WHAT YOU HAVE TO DO:
Type every record exactly as it appears.

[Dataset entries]
****************
/-- Tprom of R183, a 64-bit count (R1). -/
def promiseTick (w : Work) (q : Queue) (kb : Key) : Nat :=
  (w.ctl.tick + 1024 + ceilDiv (bytesAhead (cmdsOf w.ctl (curG w) q) + keyBytesOf kb) 16) % 2 ^ 64

def copyUses (w : Work) (cv : Bool) (ka kb : KIdx) : List Use :=
  let A := myKey w ka
  let B := myKey w kb
  [{ ix := ka, k := A, role := memRole .read, rel := [] },
   { ix := kb, k := B, role := memRole .write
     rel := (if !cv ∧ kFmt A ≠ kFmt B then [1] else []) ++ (if kRank A ≠ kRank B ∨ kDims A ≠ kDims B then [2] else []) }]

/-- A COPY enters its queue: the promise to x[X], the generator stepped for SR (R182, R183). -/
def enterCopy (w : Work) (m : Marks) (q : BitVec 2) (prom cv : Bool) (rm : BitVec 3) (nanm : Bool) (ka kb : KIdx) (x : XReg)
    (id : Nat) : Work :=
  let tp := promiseTick w (cqOf q) (myKey w kb)
  let T := me w
  let c := { mkCmd w id (.copy cv rm nanm) (myKey w ka) (myKey w kb) 0 with s0 := T.regs.rng0, s1 := T.regs.rng1 }
  let w := enterCmd w (cqOf q) c (if prom then some tp else none)
  let w := if cv ∧ rm = 4 then
      let (a, b) := rngAdvance (ceilDiv (kCount (myKey w kb)) 4) T.regs.rng0 T.regs.rng1
      updMyRegs w (fun r => { r with rng0 := a, rng1 := b })
    else w
  if prom then wx w m x (w64 tp) else w

/-- COPY (R182, R183). -/
def execCopy (m : Marks) (q : BitVec 2) (prom cv : Bool) (rm : BitVec 3) (nanm : Bool) (ka kb : KIdx) (x : XReg)
    (s : State) : Out3 :=
  commit s (fun w =>
    match keyFault w (copyUses w cv ka kb) none with
    | some t => trapWith w m t
    | none =>
      if qRoom w.ctl (curG w) (cqOf q) then
        let (id, w) := newId w
        next m (enterCopy w m q prom cv rm nanm ka kb x id)
      else notReady m w)

/-- A bundle of COPY and MMA (R92, R184): both enter at once, and control passes both words. -/
def execCopyMmaBundle (m : Marks) (q : BitVec 2) (prom cv : Bool) (rm : BitVec 3) (nanm : Bool) (ka kb : KIdx) (x : XReg)
    (z : Bool) (ma mb mc : KIdx) (s : State) : Out3 :=
  commit s (fun w =>
    match bundleFault w (copyUses w cv ka kb) (mmaUses w ma mb mc) none (mmaDesync w ma mb) with
    | some (t, mmaWord) =>
      if t.code = 0 then notReady m w
      else trapC w m { code := t.code, epc := (me w).pc, eaddr := t.eaddr, eval := t.eval, detail := t.detail, bundle := mmaWord }
    | none =>
      if qRoom w.ctl (curG w) (cqOf q) && qRoom w.ctl (curG w) .mq then
        let mma := mmaCmd w z ma mb mc
        let (i1, w) := newId w
        let (i2, w) := newId w
        let w := enterCopy w m q prom cv rm nanm ka kb x i1
        let w := enterCmd w .mq { mma i2 with after := some i1 } none
        goto m ((me w).pc + 16) w
      else notReady m w)

/-- PACK's keys (R186). -/
def packUses (w : Work) (ka kb : KIdx) : List Use :=
  let A := myKey w ka
  let B := myKey w kb
  [{ ix := ka, k := A, role := { memRole .read with fmts := packFmts }, rel := [] },
   { ix := kb, k := B, role := { memRole .write with fmts := packFmts, packed := 2 }
     rel := (if kFmt A ≠ kFmt B then [1] else []) ++
       (if kRank A ≠ kRank B ∨ (List.range 4).map (kDim A) ≠ (List.range 4).map (kDim B) then [2] else []) }]

def packWith (m : Marks) (q : BitVec 2) (ka kb : KIdx) (x : XReg) (prune : Nat) (w : Work) : Work :=
  match keyFault w (packUses w ka kb) none with
  | some t => trapWith w m t
  | none =>
    if qRoom w.ctl (curG w) (cqOf q) then
      let v := rx w x
      let T := me w
      let (a, b, o) := rngStep T.regs.rng0 T.regs.rng1
      let (id, w) := newId w
      let c := mkCmd w id (.pack prune v) (myKey w ka) (myKey w kb) 0
      if prune = 3 then
        let w := updMyRegs w (fun r => { r with rng0 := a, rng1 := b })
        next m (enterCmd w (cqOf q) { c with s0 := o, s1 := o ^^^ 0x9E3779B97F4A7C15 } none)
      else next m (enterCmd w (cqOf q) c none)
    else notReady m w

/-- PACK.NZ (R186). -/
def execPackNz (m : Marks) (q : BitVec 2) (ka kb : KIdx) (x : XReg) (s : State) : Out3 := commit s (packWith m q ka kb x 0)
/-- PACK.THR (R186). -/
def execPackThr (m : Marks) (q : BitVec 2) (ka kb : KIdx) (x : XReg) (s : State) : Out3 := commit s (packWith m q ka kb x 1)
/-- PACK.TOP (R186). -/
def execPackTop (m : Marks) (q : BitVec 2) (ka kb : KIdx) (x : XReg) (s : State) : Out3 := commit s (packWith m q ka kb x 2)
/-- PACK.STO (R186, R187). -/
def execPackSto (m : Marks) (q : BitVec 2) (ka kb : KIdx) (x : XReg) (s : State) : Out3 := commit s (packWith m q ka kb x 3)

def unpackUses (w : Work) (ka kb : KIdx) : List Use :=
  let A := myKey w ka
  let B := myKey w kb
  [{ ix := ka, k := A, role := { memRole .read with fmts := packFmts, packed := 2 }, rel := [] },
   { ix := kb, k := B, role := { memRole .write with fmts := packFmts }
     rel := (if kFmt A ≠ kFmt B then [1] else []) ++
       (if kRank A ≠ kRank B ∨ (List.range 4).map (kDim A) ≠ (List.range 4).map (kDim B) then [2] else []) }]

/-- UNPACK (R188). -/
def execUnpack (m : Marks) (q : BitVec 2) (ka kb : KIdx) (s : State) : Out3 :=
  commit s (fun w =>
    match keyFault w (unpackUses w ka kb) none with
    | some t => trapWith w m t
    | none => commitCmd w m (cqOf q) (fun id => mkCmd w id .unpack (myKey w ka) (myKey w kb) 0))

def indexRole : Role := { fmts := [0x02], spaces := [0, 1, 2, 3], packed := 0, trans := none, need := .read }

def gatherUses (w : Work) (ka kb kc : KIdx) : List Use :=
  let A := myKey w ka
  let B := myKey w kb
  let C := myKey w kc
  [{ ix := ka, k := A, role := memRole .read, rel := if kRank A ≠ 2 then [2] else [] },
   { ix := kb, k := B, role := memRole .write
     rel := (if kFmt A ≠ kFmt B then [1] else []) ++
       (if kRank B ≠ 2 ∨ kLog A 0 ≠ kLog B 0 ∨ kLog B 1 ≠ kLog C 0 then [2] else []) },
   { ix := kc, k := C, role := indexRole, rel := if kRank C ≠ 1 then [2] else [] }]

def scatterUses (w : Work) (ka kb kc : KIdx) : List Use :=
  let A := myKey w ka
  let B := myKey w kb
  let C := myKey w kc
  [{ ix := ka, k := A, role := memRole .read
     rel := (if kFmt A ≠ kFmt B then [1] else []) ++
       (if kRank A ≠ 2 ∨ kLog A 0 ≠ kLog B 0 ∨ kLog A 1 ≠ kLog C 0 then [2] else []) },
   { ix := kb, k := B, role := memRole .write, rel := if kRank B ≠ 2 then [2] else [] },
   { ix := kc, k := C, role := indexRole, rel := if kRank C ≠ 1 then [2] else [] }]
****************
RESPONSE:
/-- Tprom of R183, a 64-bit count (R1). -/
def promiseTick (w : Work) (q : Queue) (kb : Key) : Nat :=
  (w.ctl.tick + 1024 + ceilDiv (bytesAhead (cmdsOf w.ctl (curG w) q) + keyBytesOf kb) 16) % 2 ^ 64

def copyUses (w : Work) (cv : Bool) (ka kb : KIdx) : List Use :=
  let A := myKey w ka
  let B := myKey w kb
  [{ ix := ka, k := A, role := memRole .read, rel := [] },
   { ix := kb, k := B, role := memRole .write
     rel := (if !cv ∧ kFmt A ≠ kFmt B then [1] else []) ++ (if kRank A ≠ kRank B ∨ kDims A ≠ kDims B then [2] else []) }]

/-- A COPY enters its queue: the promise to x[X], the generator stepped for SR (R182, R183). -/
def enterCopy (w : Work) (m : Marks) (q : BitVec 2) (prom cv : Bool) (rm : BitVec 3) (nanm : Bool) (ka kb : KIdx) (x : XReg)
    (id : Nat) : Work :=
  let tp := promiseTick w (cqOf q) (myKey w kb)
  let T := me w
  let c := { mkCmd w id (.copy cv rm nanm) (myKey w ka) (myKey w kb) 0 with s0 := T.regs.rng0, s1 := T.regs.rng1 }
  let w := enterCmd w (cqOf q) c (if prom then some tp else none)
  let w := if cv ∧ rm = 4 then
      let (a, b) := rngAdvance (ceilDiv (kCount (myKey w kb)) 4) T.regs.rng0 T.regs.rng1
      updMyRegs w (fun r => { r with rng0 := a, rng1 := b })
    else w
  if prom then wx w m x (w64 tp) else w

/-- COPY (R182, R183). -/
def execCopy (m : Marks) (q : BitVec 2) (prom cv : Bool) (rm : BitVec 3) (nanm : Bool) (ka kb : KIdx) (x : XReg)
    (s : State) : Out3 :=
  commit s (fun w =>
    match keyFault w (copyUses w cv ka kb) none with
    | some t => trapWith w m t
    | none =>
      if qRoom w.ctl (curG w) (cqOf q) then
        let (id, w) := newId w
        next m (enterCopy w m q prom cv rm nanm ka kb x id)
      else notReady m w)

/-- A bundle of COPY and MMA (R92, R184): both enter at once, and control passes both words. -/
def execCopyMmaBundle (m : Marks) (q : BitVec 2) (prom cv : Bool) (rm : BitVec 3) (nanm : Bool) (ka kb : KIdx) (x : XReg)
    (z : Bool) (ma mb mc : KIdx) (s : State) : Out3 :=
  commit s (fun w =>
    match bundleFault w (copyUses w cv ka kb) (mmaUses w ma mb mc) none (mmaDesync w ma mb) with
    | some (t, mmaWord) =>
      if t.code = 0 then notReady m w
      else trapC w m { code := t.code, epc := (me w).pc, eaddr := t.eaddr, eval := t.eval, detail := t.detail, bundle := mmaWord }
    | none =>
      if qRoom w.ctl (curG w) (cqOf q) && qRoom w.ctl (curG w) .mq then
        let mma := mmaCmd w z ma mb mc
        let (i1, w) := newId w
        let (i2, w) := newId w
        let w := enterCopy w m q prom cv rm nanm ka kb x i1
        let w := enterCmd w .mq { mma i2 with after := some i1 } none
        goto m ((me w).pc + 16) w
      else notReady m w)

/-- PACK's keys (R186). -/
def packUses (w : Work) (ka kb : KIdx) : List Use :=
  let A := myKey w ka
  let B := myKey w kb
  [{ ix := ka, k := A, role := { memRole .read with fmts := packFmts }, rel := [] },
   { ix := kb, k := B, role := { memRole .write with fmts := packFmts, packed := 2 }
     rel := (if kFmt A ≠ kFmt B then [1] else []) ++
       (if kRank A ≠ kRank B ∨ (List.range 4).map (kDim A) ≠ (List.range 4).map (kDim B) then [2] else []) }]

def packWith (m : Marks) (q : BitVec 2) (ka kb : KIdx) (x : XReg) (prune : Nat) (w : Work) : Work :=
  match keyFault w (packUses w ka kb) none with
  | some t => trapWith w m t
  | none =>
    if qRoom w.ctl (curG w) (cqOf q) then
      let v := rx w x
      let T := me w
      let (a, b, o) := rngStep T.regs.rng0 T.regs.rng1
      let (id, w) := newId w
      let c := mkCmd w id (.pack prune v) (myKey w ka) (myKey w kb) 0
      if prune = 3 then
        let w := updMyRegs w (fun r => { r with rng0 := a, rng1 := b })
        next m (enterCmd w (cqOf q) { c with s0 := o, s1 := o ^^^ 0x9E3779B97F4A7C15 } none)
      else next m (enterCmd w (cqOf q) c none)
    else notReady m w

/-- PACK.NZ (R186). -/
def execPackNz (m : Marks) (q : BitVec 2) (ka kb : KIdx) (x : XReg) (s : State) : Out3 := commit s (packWith m q ka kb x 0)
/-- PACK.THR (R186). -/
def execPackThr (m : Marks) (q : BitVec 2) (ka kb : KIdx) (x : XReg) (s : State) : Out3 := commit s (packWith m q ka kb x 1)
/-- PACK.TOP (R186). -/
def execPackTop (m : Marks) (q : BitVec 2) (ka kb : KIdx) (x : XReg) (s : State) : Out3 := commit s (packWith m q ka kb x 2)
/-- PACK.STO (R186, R187). -/
def execPackSto (m : Marks) (q : BitVec 2) (ka kb : KIdx) (x : XReg) (s : State) : Out3 := commit s (packWith m q ka kb x 3)

def unpackUses (w : Work) (ka kb : KIdx) : List Use :=
  let A := myKey w ka
  let B := myKey w kb
  [{ ix := ka, k := A, role := { memRole .read with fmts := packFmts, packed := 2 }, rel := [] },
   { ix := kb, k := B, role := { memRole .write with fmts := packFmts }
     rel := (if kFmt A ≠ kFmt B then [1] else []) ++
       (if kRank A ≠ kRank B ∨ (List.range 4).map (kDim A) ≠ (List.range 4).map (kDim B) then [2] else []) }]

/-- UNPACK (R188). -/
def execUnpack (m : Marks) (q : BitVec 2) (ka kb : KIdx) (s : State) : Out3 :=
  commit s (fun w =>
    match keyFault w (unpackUses w ka kb) none with
    | some t => trapWith w m t
    | none => commitCmd w m (cqOf q) (fun id => mkCmd w id .unpack (myKey w ka) (myKey w kb) 0))

def indexRole : Role := { fmts := [0x02], spaces := [0, 1, 2, 3], packed := 0, trans := none, need := .read }

def gatherUses (w : Work) (ka kb kc : KIdx) : List Use :=
  let A := myKey w ka
  let B := myKey w kb
  let C := myKey w kc
  [{ ix := ka, k := A, role := memRole .read, rel := if kRank A ≠ 2 then [2] else [] },
   { ix := kb, k := B, role := memRole .write
     rel := (if kFmt A ≠ kFmt B then [1] else []) ++
       (if kRank B ≠ 2 ∨ kLog A 0 ≠ kLog B 0 ∨ kLog B 1 ≠ kLog C 0 then [2] else []) },
   { ix := kc, k := C, role := indexRole, rel := if kRank C ≠ 1 then [2] else [] }]

def scatterUses (w : Work) (ka kb kc : KIdx) : List Use :=
  let A := myKey w ka
  let B := myKey w kb
  let C := myKey w kc
  [{ ix := ka, k := A, role := memRole .read
     rel := (if kFmt A ≠ kFmt B then [1] else []) ++
       (if kRank A ≠ 2 ∨ kLog A 0 ≠ kLog B 0 ∨ kLog A 1 ≠ kLog C 0 then [2] else []) },
   { ix := kb, k := B, role := memRole .write, rel := if kRank B ≠ 2 then [2] else [] },
   { ix := kc, k := C, role := indexRole, rel := if kRank C ≠ 1 then [2] else [] }]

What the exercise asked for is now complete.